Saved data entries:
-- ==== Sys2Proof/Laws/KeepsCarry.lean ====
section
/-! SUPPORT. What the functions of Machine/Carry.lean keep: the grade, the waiting commands and the canonical storage. -/

namespace Sys2Proof.Laws

open Sys2Proof.Machine

set_option Elab.async false

theorem keeps_carryReserved {r s : State} {a2 : Out} (h : Keeps r s)  : Keeps r (State.carryReserved s a2) := by
  unfold State.carryReserved
  repeat' first
    | (with_reducible first
      | assumption | apply keeps_sendMessage | fail_if_no_progress apply Keeps.update | apply Keeps.foldl | apply Keeps.foldl_pair)
    | split | intro _

theorem keeps_carryOne {r s : State} {a2 : Out} (h : Keeps r s)  : Keeps r (State.carryOne s a2) := by
  unfold State.carryOne
  repeat' first
    | (with_reducible first
      | assumption | apply keeps_sendHandshake | apply keeps_carryReserved | fail_if_no_progress apply Keeps.update)
    | split

theorem keeps_carry {r s : State}  (h : Keeps r s)  : Keeps r (State.carry s) := by
  unfold State.carry
  repeat' first
    | (with_reducible first
      | assumption | apply keeps_carryOne | fail_if_no_progress apply Keeps.update | apply Keeps.foldl)

end Sys2Proof.Laws
end

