-- ==== Sys2Proof/Laws/KeepsTick.lean ====
section
/-! SUPPORT. What the functions of Machine/Tick.lean keep: the grade, the waiting commands and the canonical storage. -/

namespace Sys2Proof.Laws

open Sys2Proof.Machine

set_option Elab.async false

theorem keeps_background {r s : State}  (h : Keeps r s)  : Keeps r (State.background s) := by
  unfold State.background
  repeat' first
    | (with_reducible first
      | assumption | apply keeps_serveLines | apply keeps_pumpAll | apply keeps_reopenFlows | apply keeps_carry | apply keeps_ageInputs
      | apply keeps_elect | apply keeps_slewTick | apply keeps_finishDeep | apply keeps_countQuiet | apply keeps_countIdles
      | apply keeps_copyOn)

theorem keeps_clearMinute {r s : State}  (h : Keeps r s)  : Keeps r (State.clearMinute s) := by
  unfold State.clearMinute
  repeat' first
    | (with_reducible first
      | assumption | apply keeps_fset | fail_if_no_progress apply Keeps.update | apply Keeps.foldl | apply Keeps.foldl_pair)
    | split | intro _

theorem keeps_debugEdge {r s : State}  (h : Keeps r s)  : Keeps r (State.debugEdge s) := by
  unfold State.debugEdge
  repeat' first
    | (with_reducible first
      | assumption | apply keeps_eraseSecrets | fail_if_no_progress apply Keeps.update)
    | split

theorem keeps_performArrival {r s : State} {a2 : Arrival} (h : Keeps r s)  : Keeps r (State.performArrival s a2) := by
  unfold State.performArrival
  repeat' first
    | (with_reducible first
      | assumption | apply keeps_asSeen | apply keeps_atomicEntry | apply keeps_outsideAtomic | apply keeps_answerRemote
      | apply keeps_leafHove | apply keeps_leafIn | apply keeps_staleIn | fail_if_no_progress apply Keeps.update)
    | split | intro _

theorem keeps_performArrivals {r s : State}  (h : Keeps r s)  : Keeps r (State.performArrivals s) := by
  unfold State.performArrivals
  repeat' first
    | (with_reducible first
      | assumption | apply keeps_performArrival | fail_if_no_progress apply Keeps.update | apply Keeps.foldl)

theorem keeps_takeEvents {r s : State}  (h : Keeps r s)  : Keeps r (State.takeEvents s) := by
  unfold State.takeEvents
  repeat' first
    | (with_reducible first
      | assumption | apply keeps_handle | fail_if_no_progress apply Keeps.update | apply Keeps.foldl | apply Keeps.foldl_pair)
    | split | intro _

theorem keeps_tick {r s : State}  (h : Keeps r s)  : Keeps r (State.tick s) := by
  unfold State.tick
  repeat' first
    | (with_reducible first
      | assumption | apply keeps_applyDue | apply keeps_fwrap | apply keeps_consult | apply keeps_performArrivals
      | apply keeps_background | apply keeps_endGroupOff | apply keeps_autoLoad | apply keeps_takeEvents | apply keeps_takeCommands
      | apply keeps_clearMinute | apply keeps_markUnits | apply keeps_markTick | apply keeps_showAlert | apply keeps_muxEdge
      | apply keeps_debugEdge | fail_if_no_progress apply Keeps.update)
    | split

theorem keeps_execTick {r s : State}  (h : Keeps r s)  : KeepsOut r (execTick s) := by
  unfold execTick
  repeat' first
    | (with_reducible first
      | assumption | apply KeepsOut.next | exact KeepsOut.fault | exact KeepsOut.refused | apply keeps_tick)

end Sys2Proof.Laws
end

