variable (hα : α ^ 7 = α + 1)
include hα

theorem fieldElt_alphaPow (n : Nat) : fieldElt α (alphaPow n) = α ^ n := by
  induction n with
  | zero => simp [fieldElt, alphaPow]
  | succ n ih =>
    rw [pow_succ', ← ih, ← fieldElt_shift, hα, alphaPow, fieldElt_xor]
    refine congrArg (_ + ·) ?_
    cases (alphaPow n).msb
    · exact fieldElt_zero
    · exact fieldElt_three

/-- Squaring is additive, so α^8 = α^2 + α comes round to α^128 = α. -/
theorem alpha_pow_127 : α ^ 127 = 1 := by
  have h8 : α ^ 8 = α ^ 2 + α := by rw [pow_succ, hα]; ring
  have h16 : α ^ 16 = α ^ 4 + α ^ 2 := by rw [pow_mul α 8 2, h8, CharTwo.add_sq, ← pow_mul]
  have h32 : α ^ 32 = α ^ 4 + α ^ 2 + α := by
    rw [pow_mul α 16 2, h16, CharTwo.add_sq, ← pow_mul, ← pow_mul, h8]; ring
  have h64 : α ^ 64 = α ^ 4 + α := by
    rw [pow_mul α 32 2, h32, CharTwo.add_sq, CharTwo.add_sq, ← pow_mul, ← pow_mul, h8]
    linear_combination α ^ 2 * CharTwo.two_eq_zero (R := K)
  have h128 : α ^ 128 = α := by
    rw [pow_mul α 64 2, h64, CharTwo.add_sq, ← pow_mul, h8]
    linear_combination α ^ 2 * CharTwo.two_eq_zero (R := K)
  exact mul_right_cancel₀ (alpha_ne_zero hα) (by rw [← pow_succ, h128, one_mul])

theorem pow_mod_127 (n : Nat) : α ^ (n % 127) = α ^ n := by
  conv_rhs => rw [← Nat.div_add_mod n 127, pow_add, pow_mul, alpha_pow_127 hα, one_pow, one_mul]

theorem alpha_pow_injOn {i j : Nat} (hi : i < 127) (hj : j < 127) (h : α ^ i = α ^ j) : i = j := by
  have : Fact (Nat.Prime 127) := ⟨by norm_num⟩
  have hord : orderOf α = 127 := orderOf_eq_prime (alpha_pow_127 hα) (alpha_ne_one hα)
  exact pow_injOn_Iio_orderOf (hord.symm ▸ hi : i < orderOf α) (hord.symm ▸ hj : j < orderOf α) h

/-- The locator of a bit of a codeword: α^j for the bits of the BCH code, and 0 for the parity bit, which only the parity row covers. -/
def locator (α : K) (j : Nat) : K := if j < 79 then α ^ j else 0

theorem locator_injOn {i j : Nat} (hi : i < 80) (hj : j < 80) (h : locator α i = locator α j) : i = j := by
  have h0 (n : Nat) : α ^ n ≠ 0 := pow_ne_zero n (alpha_ne_zero hα)
  unfold locator at h
  split at h <;> split at h
  · exact alpha_pow_injOn hα (by omega) (by omega) h
  · exact absurd h (h0 i)
  · exact absurd h.symm (h0 j)
  · omega

end

open Polynomial in
/-- A field of characteristic 2 holds such an α, a root of x^7 + x + 1. -/
theorem exists_pow_seven_eq_add_one : ∃ α : AlgebraicClosure (ZMod 2), α ^ 7 = α + 1 := by
  have hdeg : (X ^ 7 + X + 1 : (AlgebraicClosure (ZMod 2))[X]).degree = 7 := by compute_degree!
  obtain ⟨α, hα⟩ := IsAlgClosed.exists_root _ (hdeg.trans_ne (by decide))
  refine ⟨α, ?_⟩
  simp only [IsRoot.def, eval_add, eval_pow, eval_X, eval_one] at hα
  rwa [add_assoc, CharTwo.add_eq_zero] at hα

/-! #### Sums of columns -/

/-- The rows α^j and α^(3j) of a sum of columns. -/
def powerRow (c : Nat) : BitVec 7 := BitVec.ofNat 7 (c / 2 ^ 8)
@[inherit_doc powerRow] def cubeRow (c : Nat) : BitVec 7 := BitVec.ofNat 7 (c / 2 ^ 1)

theorem powerRow_xor (c d : Nat) : powerRow (c ^^^ d) = powerRow c ^^^ powerRow d := by
  rw [powerRow, Nat.xor_div_two_pow, BitVec.ofNat_xor]
  rfl

theorem cubeRow_xor (c d : Nat) : cubeRow (c ^^^ d) = cubeRow c ^^^ cubeRow d := by
  rw [cubeRow, Nat.xor_div_two_pow, BitVec.ofNat_xor]
  rfl

theorem column_odd (j : Nat) : c80Column j % 2 = 1 := by
  unfold c80Column
  split <;> omega

theorem rows_of_words (u v : BitVec 7) :
    powerRow ((u.toNat * 128 + v.toNat) * 2 + 1) = u ∧ cubeRow ((u.toNat * 128 + v.toNat) * 2 + 1) = v := by
  constructor <;> refine BitVec.eq_of_toNat_eq ?_ <;> simp only [powerRow, cubeRow, BitVec.toNat_ofNat] <;> omega

/-- The rows of a bit's column are its locator and the cube of it. -/
theorem fieldElt_rows {K : Type} [Field K] [CharP K 2] {α : K} (hα : α ^ 7 = α + 1) (j : Nat) :
    fieldElt α (powerRow (c80Column j)) = locator α j ∧ fieldElt α (cubeRow (c80Column j)) = locator α j ^ 3 := by
  unfold locator c80Column
  split
  next hj =>
    obtain ⟨hpower, hcube⟩ := rows_of_words (alphaPow (j % 127)) (alphaPow (3 * j % 127))
    rw [hpower, hcube, fieldElt_alphaPow hα, fieldElt_alphaPow hα, Nat.mod_eq_of_lt (by omega : j < 127)]
    refine ⟨rfl, ?_⟩
    rw [← pow_mul, Nat.mul_comm j 3, pow_mod_127 hα]
  next => exact ⟨fieldElt_zero, by rw [zero_pow three_ne_zero]; exact fieldElt_zero⟩

/-- Columns of two bits are known from their sum: it gives the sum of the locators and the sum of their cubes. -/
theorem columns_of_pair {a b c d : Nat} (ha : a < 80) (hb : b < 80) (hc : c < 80) (hd : d < 80) (hab : a ≠ b)
    (h : c80Column a ^^^ c80Column b = c80Column c ^^^ c80Column d) : a = c ∧ b = d ∨ a = d ∧ b = c := by
  obtain ⟨α, hα⟩ := exists_pow_seven_eq_add_one
  have hrow (j : Nat) := fieldElt_rows hα j
  have hsum := congrArg (fieldElt α ∘ powerRow) h
  have hcube := congrArg (fieldElt α ∘ cubeRow) h
  simp only [Function.comp_apply, powerRow_xor, cubeRow_xor, fieldElt_xor, (hrow _).1, (hrow _).2] at hsum hcube
  have hinj {i j : Nat} (hi : i < 80) (hj : j < 80) := locator_injOn hα hi hj
  rcases pair_eq_of_sums (fun he => hab (hinj ha hb he)) hsum hcube with ⟨h1, h2⟩ | ⟨h1, h2⟩
  · exact .inl ⟨hinj ha hc h1, hinj hb hd h2⟩
  · exact .inr ⟨hinj ha hd h1, hinj hb hc h2⟩

theorem column_injOn {a b : Nat} (ha : a < 80) (hb : b < 80) (h : c80Column a = c80Column b) : a = b := by
  obtain ⟨α, hα⟩ := exists_pow_seven_eq_add_one
  exact locator_injOn hα ha hb (by rw [← (fieldElt_rows hα a).1, h, (fieldElt_rows hα b).1])

/-! #### The syndrome of an error -/

theorem mem_c80Columns {c : Nat × Nat} : c ∈ c80Columns ↔ c.1 < 80 ∧ c.2 = c80Column c.1 := by
  simp only [c80Columns, List.mem_map, List.mem_range]
  constructor
  · rintro ⟨j, hj, rfl⟩
    exact ⟨hj, rfl⟩
  · intro ⟨hj, hc⟩
    exact ⟨c.1, hj, Prod.ext rfl hc.symm⟩

/-- One column's part in a syndrome. -/
def addColumn (e : BitVec 80) (a : Nat) (c : Nat × Nat) : Nat := if e.getLsbD c.1 then a ^^^ c.2 else a

theorem foldl_addColumn_xor (x y : BitVec 80) (l : List (Nat × Nat)) (u v : Nat) :
    l.foldl (addColumn (x ^^^ y)) (u ^^^ v) = l.foldl (addColumn x) u ^^^ l.foldl (addColumn y) v := by
  induction l generalizing u v with
  | nil => rfl
  | cons c l ih =>
    have hstep : addColumn (x ^^^ y) (u ^^^ v) c = addColumn x u c ^^^ addColumn y v c := by
      unfold addColumn
      rw [BitVec.getLsbD_xor]
      cases x.getLsbD c.1 <;> cases y.getLsbD c.1 <;> simp [Nat.xor_comm, Nat.xor_left_comm]
    rw [List.foldl_cons, hstep, ih]
    rfl

theorem c80Syndrome_xor (x y : BitVec 80) : c80Syndrome (x ^^^ y) = c80Syndrome x ^^^ c80Syndrome y :=
  foldl_addColumn_xor x y c80Columns 0 0

theorem addColumn_twoPow {a j acc col : Nat} (ha : a < 80) : addColumn (BitVec.twoPow 80 a) acc (j, col) = if a = j then acc ^^^ col else acc := by
  rw [addColumn, BitVec.getLsbD_twoPow, decide_eq_true ha, Bool.true_and]
  simp only [decide_eq_true_iff]

/-- The syndrome of one wrong bit is its column. -/
theorem c80Syndrome_twoPow {a : Nat} (ha : a < 80) : c80Syndrome (BitVec.twoPow 80 a) = c80Column a := by
  have hfold (n : Nat) (hn : n ≤ 80) : ((List.range n).map fun j => (j, c80Column j)).foldl (addColumn (BitVec.twoPow 80 a)) 0 =
      if a < n then c80Column a else 0 := by
    induction n with
    | zero => rfl
    | succ n ih =>
      rw [List.range_succ, List.map_append, List.foldl_append, ih (by omega), List.map_singleton, List.foldl_cons, List.foldl_nil,
        addColumn_twoPow ha]
      rcases Nat.lt_trichotomy a n with h | rfl | h
      · rw [if_neg h.ne, if_pos h, if_pos (by omega)]
      · rw [if_pos rfl, if_neg (Nat.lt_irrefl a), if_pos a.lt_succ_self, Nat.zero_xor]
      · rw [if_neg h.ne', if_neg (by omega), if_neg (by omega)]
  exact (hfold 80 le_rfl).trans (if_pos ha)

/-! #### The correction -/

variable {e : BitVec 80} {a b c : Nat}

theorem find?_eq_some_of_unique {β : Type} {l : List β} {p : β → Bool} {x : β} (hx : x ∈ l) (hp : p x = true) (hu : ∀ y ∈ l, p y = true → y = x) :
    l.find? p = some x := by
  cases h : l.find? p with
  | none => exact absurd hp (List.find?_eq_none.1 h x hx)
  | some y => rw [hu y (List.mem_of_find?_eq_some h) (List.find?_some h)]

theorem c80Correction_of_column (ha : a < 80) (h : c80Syndrome e = c80Column a) : c80Correction e = some (BitVec.twoPow 80 a) := by
  have hodd := column_odd a
  have hfind : (c80Columns.find? fun c => c.2 = c80Column a) = some (a, c80Column a) := by
    refine find?_eq_some_of_unique (mem_c80Columns.2 ⟨ha, rfl⟩) (decide_eq_true rfl) fun y hy hp => ?_
    obtain ⟨hlt, hy2⟩ := mem_c80Columns.1 hy
    have hcol : y.2 = c80Column a := of_decide_eq_true hp
    exact Prod.ext (column_injOn hlt ha (hy2.symm.trans hcol)) hcol
  simp only [c80Correction, h, hfind]
  rw [if_neg (by omega)]
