-- ==== Sys2Proof/Machine/Dispatch.lean ====
section
/-! DEFINITION. Machine/Dispatch.lean: one arm per command (30_encoding.md R53). -/

namespace Sys2Proof.Machine

def exec (i : Instr) (s : State) : Host.Outcome State Fault Refusal :=
  match i with
  | .start => Sys2Proof.Machine.execStart s
  | .setDisplay on => Sys2Proof.Machine.execSetDisplay on s
  | .setBrightness level => Sys2Proof.Machine.execSetBrightness level s
  | .colon on => Sys2Proof.Machine.execColon on s
  | .clear => Sys2Proof.Machine.execClear s
  | .writeBinary pos chars => Sys2Proof.Machine.execWriteBinary pos chars s
  | .writeDigit pos digit => Sys2Proof.Machine.execWriteDigit pos digit s
  | .writeNumber n => Sys2Proof.Machine.execWriteNumber n s

end Sys2Proof.Machine
end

WORK INSTRUCTIONS: Look above for the line with "rw [pow_succ', ←" and the line with "exact mul_right_cancel₀ (alpha_ne_zero", and reproduce exactly those two lines plus every line between, nothing more.

EXERCISE ANSWER:
    rw [pow_succ', ← ih, ← fieldElt_shift, hα, alphaPow, fieldElt_xor]
    refine congrArg (_ + ·) ?_
    cases (alphaPow n).msb
    · exact fieldElt_zero
    · exact fieldElt_three

/-- Squaring is additive, so α^8 = α^2 + α comes round to α^128 = α. -/
theorem alpha_pow_127 : α ^ 127 = 1 := by
  have h8 : α ^ 8 = α ^ 2 + α := by rw [pow_succ, hα]; ring
  have h16 : α ^ 16 = α ^ 4 + α ^ 2 := by rw [pow_mul α 8 2, h8, CharTwo.add_sq, ← pow_mul]
  have h32 : α ^ 32 = α ^ 4 + α ^ 2 + α := by
    rw [pow_mul α 16 2, h16, CharTwo.add_sq, ← pow_mul, ← pow_mul, h8]; ring
  have h64 : α ^ 64 = α ^ 4 + α := by
    rw [pow_mul α 32 2, h32, CharTwo.add_sq, CharTwo.add_sq, ← pow_mul, ← pow_mul, h8]
    linear_combination α ^ 2 * CharTwo.two_eq_zero (R := K)
  have h128 : α ^ 128 = α := by
    rw [pow_mul α 64 2, h64, CharTwo.add_sq, ← pow_mul, h8]
    linear_combination α ^ 2 * CharTwo.two_eq_zero (R := K)
  exact mul_right_cancel₀ (alpha_ne_zero hα) (by rw [← pow_succ, h128, one_mul])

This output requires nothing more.